◆ Task goal ◆
Retype each entry. Leave every word as it is.

□ □ □ □ □

/-- R211: a non-blocking `STP_STEP` of some steps sets the run fields, leaves the run to the run engine, and frees the CP at once,
with no bus I/O and no response yet. One of no steps ends at once with its record in `cmplq`, or held by the run engine while `cmplq`
is full; that the CP is idle then too is the model's reading (log entry 23). -/
def Obligations.BackgroundRunStarts : Prop :=
  ∀ (k : StepperId) (d : Dir) (count : W32) (r : Ready) (s : State) (tk : Ticket),
    s.inCommand tk → s.img.initialised = true → (s.stepper k).cfg.ready = some r → (s.stepper k).cfg.pulseFreq ≠ none →
    (s.stepper k).run.running = false → (s.stepper k).motion.pulsing = false →
    ∃ t, exec (.stpStep true k d count) s = .next t ∧ t.cp = .idle ∧ t.sync = s.sync ∧ t.hostWait = s.hostWait ∧
      t.bus = s.bus ∧ t.trace = s.trace ∧ t.img = s.img ∧ OthersKept k s t ∧ t.mixedMode = s.mixedMode ∧ HostSideKept s t ∧
      (t.stepper k).cfg = (s.stepper k).cfg ∧ (t.stepper k).cache = (s.stepper k).cache ∧
      (t.stepper k).motion = { (s.stepper k).motion with retried := 0#32 } ∧
      (count ≠ 0#32 → t.cmplq = s.cmplq ∧ t.now = s.now ∧
        (t.stepper k).run = { running := true, runNB := true, runDir := d, runCount := count, issued := 0#32, done := 0#32,
                              k := 0#32, stopReq := false, runTicket := tk, t0 := s.now }) ∧
      (count = 0#32 → ∃ ms, RunEnded k s t
        { running := true, runNB := true, runDir := d, runCount := 0#32, issued := 0#32, done := 0#32,
          k := 0#32, stopReq := false, runTicket := tk, t0 := s.now }
        (okRecord tk 0x19#8
          (.run { steps := 0#32, dir := d, durationMs := ms, retried := 0#32, stopped := false })))

/-- R217: `STP_STOP`: without a run, no effect; with a vector write in progress, only the request, and so too for a run that has
ended and waits with its report for room in `cmplq` (log entry 7); else the run ends at once with its own record, ahead of the
command's. It is never turned away. -/
def Obligations.StopRun : Prop :=
  ∀ (nb : Bool) (k : StepperId) (s : State) (tk : Ticket), s.inCommand tk →
    ((s.stepper k).run.running = false →
      ∃ t, exec (.stpStop nb k) s = .next t ∧ NoEffect s t ∧ Responded s t nb (okRecord tk 0x1B#8 .none)) ∧
    ((s.stepper k).run.running = true → (s.stepper k).motion.pulsing = true ∨ (s.stepper k).held ≠ none →
      ∃ t, exec (.stpStop nb k) s = .next t ∧ LocalEffect s t ∧ OthersKept k s t ∧
        t.stepper k = { s.stepper k with run := { (s.stepper k).run with stopReq := true } } ∧
        Responded s t nb (okRecord tk 0x1B#8 .none)) ∧
    ((s.stepper k).run.running = true → (s.stepper k).motion.pulsing = false → (s.stepper k).held = none →
      s.cmplq.length < Config.cmplqDepth →
      ∃ t ms, exec (.stpStop nb k) s = .next t ∧ OthersKept k s t ∧ t.img = s.img ∧ t.bus = s.bus ∧ t.trace = s.trace ∧
        t.now = s.now ∧ t.mixedMode = s.mixedMode ∧ HostSideKept s t ∧
        t.stepper k = { s.stepper k with run := { (s.stepper k).run with running := false, stopReq := false } } ∧
        let r := okRecord (s.stepper k).run.runTicket 0x19#8
          (.run { steps := (s.stepper k).run.done, dir := (s.stepper k).run.runDir, durationMs := ms,
                  retried := (s.stepper k).motion.retried, stopped := true })
        Responded { s with cmplq := s.cmplq ++ [r] } t nb (okRecord tk 0x1B#8 .none))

□ □ □ □ □

◆ Response box ◆
/-- R211: a non-blocking `STP_STEP` of some steps sets the run fields, leaves the run to the run engine, and frees the CP at once,
with no bus I/O and no response yet. One of no steps ends at once with its record in `cmplq`, or held by the run engine while `cmplq`
is full; that the CP is idle then too is the model's reading (log entry 23). -/
def Obligations.BackgroundRunStarts : Prop :=
  ∀ (k : StepperId) (d : Dir) (count : W32) (r : Ready) (s : State) (tk : Ticket),
    s.inCommand tk → s.img.initialised = true → (s.stepper k).cfg.ready = some r → (s.stepper k).cfg.pulseFreq ≠ none →
    (s.stepper k).run.running = false → (s.stepper k).motion.pulsing = false →
    ∃ t, exec (.stpStep true k d count) s = .next t ∧ t.cp = .idle ∧ t.sync = s.sync ∧ t.hostWait = s.hostWait ∧
      t.bus = s.bus ∧ t.trace = s.trace ∧ t.img = s.img ∧ OthersKept k s t ∧ t.mixedMode = s.mixedMode ∧ HostSideKept s t ∧
      (t.stepper k).cfg = (s.stepper k).cfg ∧ (t.stepper k).cache = (s.stepper k).cache ∧
      (t.stepper k).motion = { (s.stepper k).motion with retried := 0#32 } ∧
      (count ≠ 0#32 → t.cmplq = s.cmplq ∧ t.now = s.now ∧
        (t.stepper k).run = { running := true, runNB := true, runDir := d, runCount := count, issued := 0#32, done := 0#32,
                              k := 0#32, stopReq := false, runTicket := tk, t0 := s.now }) ∧
      (count = 0#32 → ∃ ms, RunEnded k s t
        { running := true, runNB := true, runDir := d, runCount := 0#32, issued := 0#32, done := 0#32,
          k := 0#32, stopReq := false, runTicket := tk, t0 := s.now }
        (okRecord tk 0x19#8
          (.run { steps := 0#32, dir := d, durationMs := ms, retried := 0#32, stopped := false })))

/-- R217: `STP_STOP`: without a run, no effect; with a vector write in progress, only the request, and so too for a run that has
ended and waits with its report for room in `cmplq` (log entry 7); else the run ends at once with its own record, ahead of the
command's. It is never turned away. -/
def Obligations.StopRun : Prop :=
  ∀ (nb : Bool) (k : StepperId) (s : State) (tk : Ticket), s.inCommand tk →
    ((s.stepper k).run.running = false →
      ∃ t, exec (.stpStop nb k) s = .next t ∧ NoEffect s t ∧ Responded s t nb (okRecord tk 0x1B#8 .none)) ∧
    ((s.stepper k).run.running = true → (s.stepper k).motion.pulsing = true ∨ (s.stepper k).held ≠ none →
      ∃ t, exec (.stpStop nb k) s = .next t ∧ LocalEffect s t ∧ OthersKept k s t ∧
        t.stepper k = { s.stepper k with run := { (s.stepper k).run with stopReq := true } } ∧
        Responded s t nb (okRecord tk 0x1B#8 .none)) ∧
    ((s.stepper k).run.running = true → (s.stepper k).motion.pulsing = false → (s.stepper k).held = none →
      s.cmplq.length < Config.cmplqDepth →
      ∃ t ms, exec (.stpStop nb k) s = .next t ∧ OthersKept k s t ∧ t.img = s.img ∧ t.bus = s.bus ∧ t.trace = s.trace ∧
        t.now = s.now ∧ t.mixedMode = s.mixedMode ∧ HostSideKept s t ∧
        t.stepper k = { s.stepper k with run := { (s.stepper k).run with running := false, stopReq := false } } ∧
        let r := okRecord (s.stepper k).run.runTicket 0x19#8
          (.run { steps := (s.stepper k).run.done, dir := (s.stepper k).run.runDir, durationMs := ms,
                  retried := (s.stepper k).motion.retried, stopped := true })
        Responded { s with cmplq := s.cmplq ++ [r] } t nb (okRecord tk 0x1B#8 .none))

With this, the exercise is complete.